8th of July was a great day for SkyBiometry not only because it was sunny summer day, but also because we have released a new version of algorithm.
Based on deep neural networks, the new algorithm provides 5 times higher accuracy in identifying full frontal faces and 10 to 15 times higher accuracy for unconstrained facial recognition.
“With this new version our development team focused on face recognition in real-world, unconstrained environments”, said Dr. Justas Kranauskas, project lead for SkyBiometry. “We achieved a ten-fold accuracy improvement on faces captured in lower resolution, with complex illumination, expressions and head rotations. This enabled us to offer a new face verification component which greatly simplifies user authentication by face, especially in mobile applications, while also enabling the face recognition algorithm to be used for complex 1:N identification”, Dr. Kranauskas added.
Improvements to the face recognition algorithm have resulted in much higher accuracy in facial identification compared to the previous version, based on False Rejection Rate (FRR) at the same False Acceptance Rate (FAR) value.

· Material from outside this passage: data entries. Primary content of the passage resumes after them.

theorem witness_CommandResponseWaitsItsDelay : command (quiet 6).params .home = some (0x02, 1520) ∧
    AllOk 6 (quiet 6) := ⟨by decide, quiet_allOk 6⟩

theorem witness_BacklightOnSetsFlagAndWrites : AllOk 1 (dark (quiet 1)) ∧
    AnsweredAt 0 .fail (dark (answering 0 .fail)) := ⟨⟨rfl, rfl⟩, rfl, rfl⟩

theorem witness_BacklightOffClearsFlagAndWrites : AllOk 1 (quiet 1) ∧ AnsweredAt 0 .fail (answering 0 .fail) :=
  ⟨quiet_allOk 1, answering_answeredAt 0 .fail⟩

theorem witness_InitCompletes : AllOk 36 (quiet 36) := quiet_allOk 36

/-- The first and the last write that INIT can fail at: write 0 of row 0 and write 5 of row 7, the 36th. -/
theorem witness_InitAbortsAtTheFailedStep :
    (∃ row, (initRows true Config.hardware)[0]? = some row ∧ 0 < row.bytes.length ∧
      AnsweredAt ((((initRows true Config.hardware).take 0).flatMap InitRow.bytes).length + 0) .fail (answering 0 .fail)) ∧
    ∃ row, (initRows true Config.hardware)[7]? = some row ∧ 5 < row.bytes.length ∧
      AnsweredAt ((((initRows true Config.hardware).take 7).flatMap InitRow.bytes).length + 5) .fail (answering 35 .fail) :=
  ⟨⟨_, rfl, by decide, answering_answeredAt 0 .fail⟩, _, rfl, by decide, answering_answeredAt 35 .fail⟩

theorem witness_LdtxtStoresOneByte : (withAB (quiet 0)).resets = [] ∧ Memory.wf (withAB (quiet 0)).text = true := by
  decide

/-- "AB" with every write answered `ok`, and with the last write of 'B' answered `fail`. -/
theorem witness_PrintSendsTheTextAndAnswersTheCount : printedText (withAB (quiet 12)) = [0x41, 0x42] ∧
    AllOk (6 * (printedText (withAB (quiet 12))).length) (withAB (quiet 12)) ∧
    (11 < 6 * (printedText (withAB (answering 11 .fail))).length ∧
      AnsweredAt 11 .fail (withAB (answering 11 .fail))) :=
  ⟨by decide, ⟨rfl, by decide⟩, by decide, rfl, rfl⟩

/-- The opcode's words beside the one legal word, for a statement that says which word is a request's. -/
theorem witness_OnlyWord : (opField 0xA001 = opField 0xA000 ∧ (0xA001 : Word) ≠ 0xA000) ∧ opField 0xD000 = 0xD := by
  decide

/-- "AB", and "AB" with another byte past its terminator. -/
theorem witness_PrintReadsNothingPastTheTerminator :
    (Memory.read (withAB (quiet 12)).text 2 = 0x00 ∧
      ∀ a, a ≤ 2 → Memory.read [⟨0, 0x41⟩, ⟨1, 0x42⟩, ⟨3, 0x43⟩] a = Memory.read (withAB (quiet 12)).text a) ∧
    ∃ t, exec .print (withAB (quiet 12)) = .next t ∧ t.resets.length = (withAB (quiet 12)).resets.length :=
  ⟨by decide, _, rfl, by decide⟩

theorem witness_StatusAnswersTheStatusByte : (dark (quiet 0)).resets = [] := by decide

theorem witness_OnlyInitWritesInitState : Instr.home ≠ .init ∧ ∃ t, exec .home (quiet 6) = .next t ∧
    t.resets.length = (quiet 6).resets.length := ⟨by decide, _, rfl, by decide⟩

theorem witness_OnlyBacklightRequestsWriteBL : Instr.home ≠ .blon ∧ Instr.home ≠ .bloff ∧
    ∃ t, exec .home (quiet 6) = .next t ∧ t.resets.length = (quiet 6).resets.length :=
  ⟨by decide, by decide, _, rfl, by decide⟩

theorem witness_OnlyLdtxtWritesText : (∀ idx byte, Instr.print ≠ .ldtxt idx byte) ∧
    ∃ t, exec .print (withAB (quiet 12)) = .next t ∧ t.resets.length = (withAB (quiet 12)).resets.length :=
  ⟨by simp, _, rfl, by decide⟩

theorem witness_LdtxtAndStatusCannotFail : (∃ t, exec .status (answering 0 .fail) = .next t) ∧
    ∃ t, exec (.ldtxt 15 0xFF) (answering 0 .fail) = .next t := ⟨⟨_, rfl⟩, _, rfl⟩

theorem witness_EveryRequestMakesItsWrites : Instr.init.wellFormed = true ∧
    AllOk (requestBytes (quiet 36) .init).length (quiet 36) ∧
    AllOk (requestBytes (withAB (quiet 12)) .print).length (withAB (quiet 12)) :=
  ⟨by decide, ⟨rfl, by decide⟩, rfl, by decide⟩

theorem witness_FailedWriteIsTheLastWrite : Instr.init.wellFormed = true ∧
    35 < (requestBytes (answering 35 .fail) .init).length ∧ AnsweredAt 35 .fail (answering 35 .fail) :=
  ⟨by decide, by decide, answering_answeredAt 35 .fail⟩

theorem witness_UnansweredWriteHangsTheBridge : ∃ s : State, Instr.init.wellFormed = true ∧ s.seq = .busy 0xC000 ∧
    35 < (requestBytes s .init).length ∧ AnsweredAt 35 .never s :=
  ⟨{ answering 35 .never with seq := .busy 0xC000 }, by decide, rfl, by decide, rfl, rfl⟩

theorem witness_TimeIsNeverRead : ∃ t, exec .home (quiet 6) = .next t := ⟨_, rfl⟩

/-- A step of a bridge with other parameters than the hardware's. -/
theorem witness_NoStepChangesTheParameters : ∃ s t : State, s.params ≠ Config.hardware ∧ s.requests = [0x6000] ∧
    step s = .next t :=
  ⟨{ quiet 6 with params := { Config.hardware with tClearUs := 0 }, requests := [0x6000] }, _, by decide, rfl, rfl⟩

/-- One step that runs a request, from a state that meets the three invariants. -/
theorem witness_StepKeepsInvariants : ∃ s t : State, Safety.Inv s ∧ Follows s ∧ OnTime s ∧ s.requests = [0x1141] ∧
    step s = .next t := ⟨{ quiet 6 with requests := [0x1141] }, _, by unfold Safety.Inv; decide, rfl, rfl, rfl, rfl⟩

/-- A BUSY state meets them as well. -/
theorem witness_StepKeepsInvariants_busy : Safety.Inv (after 0x1141 (answering 1 .never)) ∧
    Follows (after 0x1141 (answering 1 .never)) ∧ (after 0x1141 (answering 1 .never)).seq = .busy 0x1141 :=
  ⟨by unfold Safety.Inv; decide, by unfold Follows; decide, by decide⟩

end Sys2Proof.Tests
end

/-! The scope statements (00_scope.md): the parameters of R7 under a step, and the state right after reset. -/

namespace Sys2Proof.Safety

open Sys2Proof.Machine

/-! ### The parameters -/

/-- The parameters of `s` are `p` (R7). -/
def HasParams (p : Config.Params) (s : State) : Prop := s.params = p

/-- No part of a request writes a parameter, whether or not a write has failed, so `HasParams p` follows every request
from its acceptance to its end. -/
theorem closed_hasParams (i : Instr) (p : Config.Params) : Closed i (HasParams p) (HasParams p) (HasParams p) where
  ok b _ _ _ _ h := (landed_params b _).trans h
  fail b _ _ _ _ h := (disturb_params _).trans ((recordWrite_params b .fail _).trans h)
  never b _ _ _ _ h := (disturb_params _).trans ((recordOpenWrite_params b .unanswered _).trans h)
  reset _ _ _ h := (takeReset_params _).trans (or_self_iff.mp h)
  cut b _ _ _ _ h := (takeReset_params _).trans ((disturb_params _).trans ((recordOpenWrite_params b .cut _).trans h))
  waitOk d _ _ _ _ h := (waited_params d _).trans h
  waitFail d _ _ _ _ h := (waited_params d _).trans h
  answerOk d _ _ _ _ _ h := (responded_params .ok d _).trans h
  answerFail d _ _ _ _ h := (responded_params .fail d _).trans h
  answerIllegal _ _ _ _ h := (responded_params .illegal 0 _).trans h
  initStart _ _ h := (beginInit_params _).trans h
  initEnter _ k _ _ _ h := (enterInit_params k _).trans h
  initAbort _ _ _ h := (abortInit_params _).trans h
  text _ idx byte _ h := (storeText_params idx byte _).trans h

/-- A request that decodes leaves the parameters as they were. -/
theorem exec_params {i : Instr} {s t : State} (h : exec i s = .next t) : t.params = s.params :=
  (closed_hasParams i s.params).exec (setBacklight_params _ s) h

/-- The answer to a word that does not decode leaves the parameters as they were, reset or not. -/
theorem raiseIllegal_params (s : State) : (raiseIllegal s).params = s.params :=
  respond_sat (E := HasParams s.params) (fun _ _ => responded_params .illegal 0 _) fun _ _ => takeReset_params _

This not only improves the user experience by resulting in fewer errors, it makes the product significantly easier to use and apply to a much broader range of face recognition applications, such as conducting automated facial image searches in large databases without the need for manual review.
Faster face detection and more accurate estimation of facial attributes, including gender, smile, closed eyes, open mouth, glasses and dark glasses are also included. What is more, number and position of facial points are changed (watch the picture below). The new facial landmarks detection and tracking capabilities are more robust in a wider range of facial poses.